> **Source material**
def maskOf (l : List Nat) : Nat := l.eraseDups.foldl (fun m w => m + 2 ^ w) 0

/-- Tenancies that hold a sealed mask in slice n. -/
def partTenants (s : State) (n : Nat) : List Nat := (List.range 257).filter fun t => rdB s (llcPartSealed n t)

/-- Ways a tag may allocate in slice n (R118, R119): its own sealed ways that no other sealed mask names, or the shared
pool; never a locked way. A tenancy that is sealing allocates nowhere (R218). -/
def eligible (s : State) (n t : Nat) : List Nat :=
  let own := if isSealed s t ∧ rdB s (llcPartSealed n t) then
      (waysOf (rd s (llcPartWayMask n t))).filter fun w =>
        (partTenants s n).all fun u => u == t || !inMask (rd s (llcPartWayMask n u)) w
    else if isSealed s t || (tenantOf s t).st == .sealing then [] else waysOf (rd s (llcWaysSharedMask n))
  own.filter fun w => !inMask (rd s (llcWaysLockedMask n)) w

/-- Recompute the shared pool: every way named in no sealed mask (R118). -/
def sharedPool (n : Nat) (s : State) : State :=
  wr (llcWaysSharedMask n) (maskOf ((List.range 24).filter fun w =>
    (partTenants s n).all fun t => !inMask (rd s (llcPartWayMask n t)) w)) s

/-- Drop a mask's highest ways until 2 ways stay shared (R119). -/
def trimMask (s : State) (n t : Nat) : Nat → Nat → Nat
  | 0, m => m
  | k + 1, m =>
    let shared := (List.range 24).filter fun w =>
      !inMask m w && (partTenants s n).all fun u => u == t || !inMask (rd s (llcPartWayMask n u)) w
    if shared.length < 2 then trimMask s n t k (maskOf ((waysOf m).take ((waysOf m).length - 1))) else m

/-- A write of LLC_PART[t] of slice n takes effect (R119). -/
def applyPart (n t mask : Nat) (sealed : Bool) (s : State) : State :=
  let m := if sealed then trimMask s n t 24 mask else mask
  let s1 := sharedPool n (wr (llcPartWayMask n t) m (wrB (llcPartSealed n t) sealed s))
  match (waysOf m).find? fun w => sealed && (partTenants s1 n).any fun u => u != t && inMask (rd s1 (llcPartWayMask n u)) w with
  | some w => recContained (nextSlice s1) 2 n 0x020A 0 [w] s1
  | none => s1

/-! ## Private caches -/

def l2Of (s : State) (core line : Nat) : Option CLine := tfind (coreOf s core).l2 line

def putL2 (core line : Nat) (l : CLine) (s : State) : State :=
  let c := coreOf s core
  setCore core { c with l2 := tput c.l2 line l } s

/-- A line leaves a core: L2, L1I and a reservation on it (R55, R111). -/
def dropL2 (core line : Nat) (s : State) : State :=
  let c := coreOf s core
  let s1 := setCore core { c with l2 := tdel c.l2 line, l1i := c.l1i.filter (· != line), l1d := c.l1d.filter (· != line) } s
  match hartOfCore s1 (core / 2) (core % 2) with
  | some h =>
    let r := hartOf s1 h
    if r.resv = some line then setHart h { r with resv := none, wrs := .none } s1 else s1
  | none => s1

/-! ## Slice contents -/

/-- Dirty lines of a slice that are still to be written back, and its victims. -/
def Slice.dirtyLines (r : Slice) : Nat := (r.lines.filter (·.2.dirty)).length

/-- Store a slice's record; its occupancy registers follow, and while it drains what is left to drain (Table 5.5). -/
def putSlice (n : Nat) (r : Slice) (s : State) : State :=
  let s1 := wr (llcVictimOccupancy n) r.victims.length (wr (llcAmqOccupancy n) r.amq.length (setSlice n r s))
  if rd s (llcStatusState n) = 2 then
    wr (llcDrainLinesLeft n) r.dirtyLines (wr (llcDrainVictimsLeft n) r.victims.length s1)
  else s1

def arrOf (s : State) (n line : Nat) : Option SLine := tfind (sliceOf s n).lines line
def vicOf (s : State) (n line : Nat) : Option SLine := ((sliceOf s n).victims.find? fun e => e.1 == line).map (·.2)
def dirOf (s : State) (n line : Nat) : Option DirEnt := tfind (sliceOf s n).dir line

/-- A line stands in the data array; an older copy in the victim cache is no longer there (R122), and no place is kept for it. -/
def putArr (n line : Nat) (l : SLine) (s : State) : State :=
  let r := sliceOf s n
  putSlice n { r with lines := tput r.lines line l, victims := r.victims.filter (fun e => e.1 != line), parked := tset 0 r.parked line 0 } s

/-- Remove a line from the data array and the victim cache; the place of a locked line stays reserved (R124). -/
def dropArr (n line : Nat) (s : State) : State :=
  let r := sliceOf s n
  let place := match tfind r.lines line with
    | some l => if l.locked then l.way + 1 else tget 0 r.parked line
    | none => tget 0 r.parked line
  putSlice n { r with lines := tdel r.lines line, victims := r.victims.filter (fun e => e.1 != line), parked := tset 0 r.parked line place } s

def putDir (n line : Nat) (e : DirEnt) (s : State) : State :=
  let r := sliceOf s n
  setSlice n { r with dir := if e.cores.isEmpty then tdel r.dir line else tput r.dir line e } s

/-- A clean line of another device's range leaves this device: its home gets a notice (Table 9.9). -/
def evictNotice (n line tag : Nat) (s : State) : State :=
  if ownLine s line ∨ (tfind (sliceOf s n).dir line).isSome then s
  else sendOut { xid := 0, dev := outDev s line, kind := 6, pa := line * 64, tag := tag, origin := .evict n } s

/-- Dirty data of a line in the L2s its entry names. -/
def dirtyIn (s : State) (line : Nat) (cores : List Nat) : Option (Nat × Bool) :=
  cores.findSome? fun c => match l2Of s c line with
    | some l => if l.st = .m then some (l.data, l.poison) else none
    | none => none

/-- Invalidate every L2 copy that the directory names but core `keep`'s; the dirty data taken back. -/
def takeBack (n line : Nat) (keep : Option Nat) (s : State) : State × Option (Nat × Bool) :=
  match dirOf s n line with
  | none => (s, none)
  | some e =>
    let out := e.cores.filter fun c => some c != keep
    let s1 := out.foldl (fun a c => dropL2 c line a) s
    (putDir n line { e with cores := e.cores.filter fun c => some c == keep } s1, dirtyIn s line out)

/-! ## Errors met by a lookup (R127, Table 5.2) -/

/-- Class of a row: corrected, contained or visible. -/
def rowErrors (n row : Nat) (s : State) : State :=
  if row ≤ 3 then (if row = 1 then bump (llcErrCountDataCe n) 1 s else bump (llcErrCountDataUe n) 1 s)
  else if row ≤ 7 then bump (llcErrCountTagErr n) 1 s else bump (llcErrCountDirErr n) 1 s

def rowLast (n row line way tag : Nat) (s : State) : State :=
  wr (llcErrLastSet n) (setOf line) (wr (llcErrLastWay n) way (wr (llcErrLastTenancy n) tag
    (wr (llcErrLastKind n) row (wr (llcErrLastBeat n) (beat s) s))))

/-- The row that applies once it is known whether the line is dirty. -/
def rowOf (row : Nat) (dirty : Bool) : Nat :=
  if row = 2 ∨ row = 3 then (if dirty then 3 else 2)
  else if row = 4 ∨ row = 5 then (if dirty then 5 else 4) else row

/-- Open or sealed tenancies, and the platform. -/
def liveTenants (s : State) : List Nat :=
  0 :: (s.tenants.map (·.1)).filter fun t => (tenantOf s t).st != .free

/-- A fault that fences the slice is noted until the fence (R418); a further one before it is noted beside it. -/
def sliceFault (n row way : Nat) (ts : List Nat) (s : State) : State :=
  let r := sliceOf s n
  setSlice n { r with fault := r.fault ++ [(row, way, ts)] } s

/-- Every L2 line of a directory set is taken back with write-back (row 9); the slice's own older copy goes. A line of a frozen
pair waits for the drain that gives it up (R92). -/
def backInvalidate (n set : Nat) (s : State) : State :=
  ((sliceOf s n).dir.filter fun e => dirSetOf e.1 == set && !e.2.cores.any (coreHolds s e.1)).foldl (fun a e =>
    let (b, d) := takeBack n e.1 none a
    match d with
    | some (v, p) => writeHome e.2.tag e.1 v p (dropArr n e.1 b)
    | none => b) s

/-- The corrected line is written into the array, or its place in the victim cache (row 1). -/
def correctLine (n line : Nat) (s : State) : State :=
  match arrOf s n line with
  | some x => putArr n line { x with err := 0 } s
  | none =>
    let r := sliceOf s n
    setSlice n { r with victims := r.victims.map fun e => if e.1 = line then (e.1, { e.2 with err := 0 }) else e } s

/-- The last slice in service (R129). -/
def lastSlice (s : State) (n : Nat) : Bool :=
  (presentSlices s).all fun m => m == n || rd s (llcStatusState m) != 1

/-- An array error at a lookup of a line (Table 5.2). -/
def arrayError (n line tag row : Nat) (s : State) : State :=
  let found := arrOf s n line
  let l := (found.or (vicOf s n line)).getD { tag := tag, way := 0, dirty := false, locked := false, poison := false, data := 0 }
  let way := match found with | some x => x.way | none => if (vicOf s n line).isSome then 0x1F else 0
  let row := rowOf row l.dirty
  let s1 := rowLast n row line way l.tag (rowErrors n row s)
  let sl := nextSlice s
  match row with
  | 1 => recCorrected sl 2 n 0x0201 0 (correctLine n line s1)
  | 2 => recContained sl 2 n 0x0202 0 [way] (dropArr n line s1)
  | 3 => recVisible sl 2 n 0x0203 [l.tag] (line * 64) [way] n [way] (writeHome l.tag line 0 true (dropArr n line s1))
  | 4 => recContained sl 2 n 0x0204 0 [way] (dropArr n line s1)
  | 5 => sliceFault n 5 way [l.tag] (dropArr n line s1)
  | 6 => recCorrected sl 2 n 0x0206 0 s1
  | 7 =>
    let own := (partTenants s n).filter fun t => inMask (rd s (llcPartWayMask n t)) way
    sliceFault n 7 way (if own.isEmpty then liveTenants s |>.filter (fun t => !isSealed s t) else own) (dropArr n line s1)
  | 8 => recCorrected sl 2 n 0x0208 0 s1
  | 9 => let s2 := backInvalidate n (dirSetOf line) s1
         if lastSlice s n ∧ rd s (llcStatusState n) = 2 then s2 else sliceFault n 9 0 [] s2
  | _ => s

/-- Row of Table 5.2 that a held copy of a line shows when it is read; 0 for none. -/
def errRow (l : Option SLine) : Nat :=
  match l with
  | some l => if l.tagErr then 4 else if l.err = 1 then 1 else if l.err = 2 then 2 else 0
  | none => 0

/-- A copy that the slice holds is read, to be written back, moved or served: an error of it is met (R127). -/
def readHeld (n line : Nat) (s : State) : State :=
  let held := (arrOf s n line).or (vicOf s n line)
  match errRow held with
  | 0 => s
  | row => arrayError n line ((held.map (·.tag)).getD 0) row s

/-! ## Places (R118, R121 to R124) -/

/-- The oldest of 64 entries of the victim cache leaves it to make room, written back if dirty (R122); an error of it is met first,
which may take it away. -/
def ageVictim (n : Nat) (s : State) : State :=
  match (sliceOf s n).victims with
  | (line0, _) :: _ =>
    if (sliceOf s n).victims.length < 64 then s
    else
      let s1 := readHeld n line0 s
      match vicOf s1 n line0 with
      | some l0 =>
        let s2 := putSlice n { sliceOf s1 n with victims := (sliceOf s1 n).victims.filter fun e => e.1 != line0 } s1
        if l0.dirty then writeHome l0.tag line0 l0.data l0.poison s2 else evictNotice n line0 l0.tag s2
      | none => s1
  | [] => s

/-- A line enters the victim cache. -/
def toVictim (n line : Nat) (l : SLine) (s : State) : State :=
  let s1 := ageVictim n s
  putSlice n { sliceOf s1 n with victims := (sliceOf s1 n).victims ++ [(line, { l with locked := false })] } s1

/-- A way is named in the mask of a sealed tenancy. -/
def sealedWay (s : State) (n w : Nat) : Bool := (partTenants s n).any fun t => inMask (rd s (llcPartWayMask n t)) w

/-- A line displaced from its way (R121): lines of a sealed tenancy's ways never enter the victim cache, whoever put them
there. -/
def displace (n line : Nat) (l : SLine) (s : State) : State :=
  let s1 := dropArr n line s
  if isSealed s l.tag ∨ sealedWay s n l.way then (if l.dirty then writeHome l.tag line l.data l.poison s1 else s1) else toVictim n line l s1
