-- ==== Sys2Proof/Machine/CacheCmd.lean ====
section
/-! DEFINITION. Machine/CacheCmd.lean: locks (R123, R124), removal of a slice (R128 to R130), and the cache.* commands
(R138). -/
namespace Sys2Proof.Machine

/-! ## Sealed capacity of slices (R119, R215) -/

/-- Ways of a slice that can still be sealed, ascending: unlocked shared ways, 2 of the shared pool left. -/
def freeWays (s : State) (n : Nat) : List Nat :=
  let sh := waysOf (rd s (llcWaysSharedMask n))
  let fr := sh.filter fun w => !inMask (rd s (llcWaysLockedMask n)) w
  fr.take (sh.length - 2)

/-- Ways of a slice that no seal has reserved or holds, two left to the shared pool. -/
def sealableWays (s : State) (n : Nat) : List Nat :=
  let held := (s.tenants.map fun e => ((e.2.plan.slices.find? fun x => x.1 == n).map (·.2)).getD 0).foldl (· ||| ·) 0
  let fr := (freeWays s n).filter fun w => !inMask held w
  fr.take ((freeWays s n).length - (waysOf held).length)

/-- Tiles on which a tenancy owns a hart that runs on a pair. -/
def tilesOf (s : State) (t : Nat) : List Nat :=
  ((List.range (hartCount s)).filterMap fun h =>
    if ownerOf s h = t ∧ ¬ merged s h then (pairOfHart s h).map pairTile else none).eraseDups

/-- Slices in service in the order of R215: the tenancy's tiles first, each part ascending. -/
def sliceOrder (s : State) (t : Nat) : List Nat :=
  let live := (presentSlices s).filter fun n => rd s (llcStatusState n) == 1
  let near := fun n => (tilesOf s t).contains (n / 16)
  live.filter near ++ live.filter fun n => !near n

/-- Ways a sealed tenancy holds in slices that are in service. -/
def waysHeld (s : State) (t : Nat) : Nat :=
  (((presentSlices s).filter fun n => rd s (llcStatusState n) == 1 && rdB s (llcPartSealed n t)).map fun n =>
    (waysOf (rd s (llcPartWayMask n t))).length).sum

/-- A sealed tenancy is degraded while it holds fewer ways than its seal gave it (R129). -/
def judgeDegraded (t : Nat) (s : State) : State :=
  let r := tenantOf s t
  if r.st = .isSealed then setTenant t { r with degraded := decide (waysHeld s t < r.heldWays) } s else s

/-! ## Slot classes (R134, R215, R219) -/

def classesAt (s : State) (tile : Nat) : List Nat := tget [] s.mesh.classes tile
/-- Classes of a tile that no tenancy holds; at most 32 of the 64 slots are reserved. -/
def freeClasses (s : State) (tile : Nat) : List Nat :=
  (List.range 32).filter fun r => (classesAt s tile).all fun x => x % 64 != r
def holdClasses (tile t : Nat) (rs : List Nat) (s : State) : State :=
  { s with mesh := { s.mesh with classes := tset [] s.mesh.classes tile (classesAt s tile ++ rs.map fun r => t * 64 + r) } }
def dropClasses (t : Nat) (s : State) : State :=
  let cl := (s.mesh.classes.map fun e => (e.1, e.2.filter fun x => x / 64 != t)).filter (fun e => decide (e.2 ≠ []))
  { s with mesh := { s.mesh with classes := cl } }

/-- A sealed tenancy, or one that is being sealed, that comes to a tile where it holds no slot class takes as many as its seal gives it
(R134, R217, R219). -/
def needClass (tile t : Nat) (s : State) : State :=
  if (isSealed s t ∨ (tenantOf s t).plan.slices ≠ []) ∧ (classesAt s tile).all (fun x => x / 64 != t) then
    holdClasses tile t ((freeClasses s tile).take (max 1 (tenantOf s t).classes)) s
  else s

/-- Slot of the wheel that a class r of a tile occupies on the h-th link of a path; a tile bridge, a hub crossing (2 hops)
and the IO bridge are links of the path, so that a class fixes the tenancy's matching slots there (R134). -/
def slotOnLink (r h : Nat) : Nat := (r + h) % 64

/-! ## Removal (R128 to R130) -/

/-- A slice in service starts draining. -/
def startDrain (n cause : Nat) (s : State) : State :=
  if rd s (llcStatusState n) = 1 then
    wr (llcStatusState n) 2 (wr (llcStatusCause n) cause (wrB (llcStatusFenced n) (decide (2 ≤ cause))
      (wr (llcDrainLinesLeft n) (sliceOf s n).dirtyLines (wr (llcDrainVictimsLeft n) (sliceOf s n).victims.length
        (wr (llcDrainLocksReleased n) 0
          (setSlice n { sliceOf s n with walkLines := 0, lastOne := lastSlice s n } s))))))
  else s

/-- The result of a cache.slice that removes nothing. -/
def sliceRefused (n i outcome : Nat) (s : State) : State :=
  stageDone i (chg (arg (mbxOf s i).copy 0 1) n) (mkBytes [(0, 1, n), (1, 1, outcome)]) (setSlice n { sliceOf s n with walkMbx := none } s)

/-- Draining starts at a boundary (Table 5.3). Where a fence of the same boundary has come first, a cache.slice finds its slice out of
service, or the last one (R40, R129, R138). -/
def drainSlice (n cause : Nat) (s : State) : State :=
  match if cause = 1 then (sliceOf s n).walkMbx else none with
  | some i =>
    if rd s (llcStatusState n) ≠ 1 then sliceRefused n i 1 s
    else if lastSlice s n then sliceRefused n i 2 s
    else startDrain n cause s
  | none => startDrain n cause s

/-- Release the locked ways of a slice, those of a lock still being preloaded too, and tell each owner (R128, R130). -/
def releaseLocks (n : Nat) (s : State) : State :=
  let hit := (s.mesh.locks ++ s.mesh.preload.map (·.2)).filter fun k => k.slices.contains n
  let locks := (s.mesh.locks.map fun k => { k with
    slices := k.slices.filter (· != n), held := k.held.filter (fun e => e.1 != n), lines := k.lines.filter fun l => homeSlice s k.owner l != n }).filter fun k =>
      !k.slices.isEmpty
  let gone := fun (k : CLock) => { k with slices := k.slices.filter (· != n), held := k.held.filter (fun e => e.1 != n) }
  let s1 : State := { s with mesh := { s.mesh with locks := locks, preload := s.mesh.preload.map fun e => (e.1, gone e.2) } }
  let s2 := hit.foldl (fun a k => notify k.owner 0x0009 [(0x18, 1, k.id), (0x19, 1, n)]
    (wr (llcPartLockedWays n k.owner) 0 a)) s1
  wr (llcWaysLockedMask n) 0 (wr (llcDrainLocksReleased n) hit.length
    (setSlice n { sliceOf s2 n with parked := [], released := min 255 ((sliceOf s2 n).released + hit.length) } s2))

/-- What the walk does with a line or a victim, whose way reads 0x1F: a dirty one is written back, as poison where its check fails; of
one whose tag fails its parity no address is known, so it is lost and its tenancy told (Tables 5.2 and 5.3). What it meets is entered in
LLC_ERR_COUNT and LLC_ERR_LAST, and reported (R127). -/
def drainLine (n : Nat) (victim : Bool) (s : State) (e : Nat × SLine) : State :=
  if e.2.dirty = false then s
  else
    let row := rowOf (errRow (some e.2)) true
    let way := if victim then 0x1F else e.2.way
    let s1 := if row = 0 then s else rowLast n row e.1 way e.2.tag (rowErrors n row s)
    let sl := nextSlice s
    let s2 := match row with
      | 1 => recCorrected sl 2 n 0x0201 0 s1
      | 3 => recVisible sl 2 n 0x0203 [e.2.tag] (e.1 * 64) [way] n [way] s1
      | 5 => recVisible sl 2 n 0x0205 [e.2.tag] 0 [way] n [way] s1
      | _ => s1
    if e.2.tagErr then s2 else writeBack .removal e.2.tag e.1 e.2.data (e.2.poison || e.2.err == 2) s2

/-- Lines and victims that a walk writes back. -/
def Slice.walked (r : Slice) : Nat := ((r.lines ++ r.victims).filter fun e => e.2.dirty && !e.2.tagErr).length

/-- Every sealed tenancy with ways in the slice hears of a removal (R130), as degraded where it is. -/
def noticeParts (n : Nat) (ts : List Nat) (s : State) : State :=
  ts.foldl (fun a t => sealNotice t 0x0003 [(0x18, 1, n), (0x19, 1, (tenantOf a t).degraded.toNat)] a) s

/-- The walk ends (R128): every line and victim is written back, as poison where its check fails, and invalidated. The
last slice in service stays draining (R129). -/
def drainWalk (n : Nat) (s : State) : State :=
  if rd s (llcStatusState n) = 2 then
    let r := sliceOf s n
    let s1 := r.victims.foldl (drainLine n true) (r.lines.foldl (drainLine n false) s)
    let gone := { sliceOf s1 n with lines := [], victims := [], walkLines := r.walked }
    let s3 := releaseLocks n (putSlice n gone s1)
    if r.lastOne then noticeParts n ((partTenants s n).filter (isSealed s)) ((s3.tenants.map (·.1)).foldl (fun a t => judgeDegraded t a) s3)
    else addDue (beat s + 1) 2 (.handSlice n) s3
  else s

> **Required action**
Whenever the word "llcDrainVictimsLeft" shows up in a line above, copy that line.

> **Answer space**
    wr (llcDrainLinesLeft n) r.dirtyLines (wr (llcDrainVictimsLeft n) r.victims.length s1)
      (wr (llcDrainLinesLeft n) (sliceOf s n).dirtyLines (wr (llcDrainVictimsLeft n) (sliceOf s n).victims.length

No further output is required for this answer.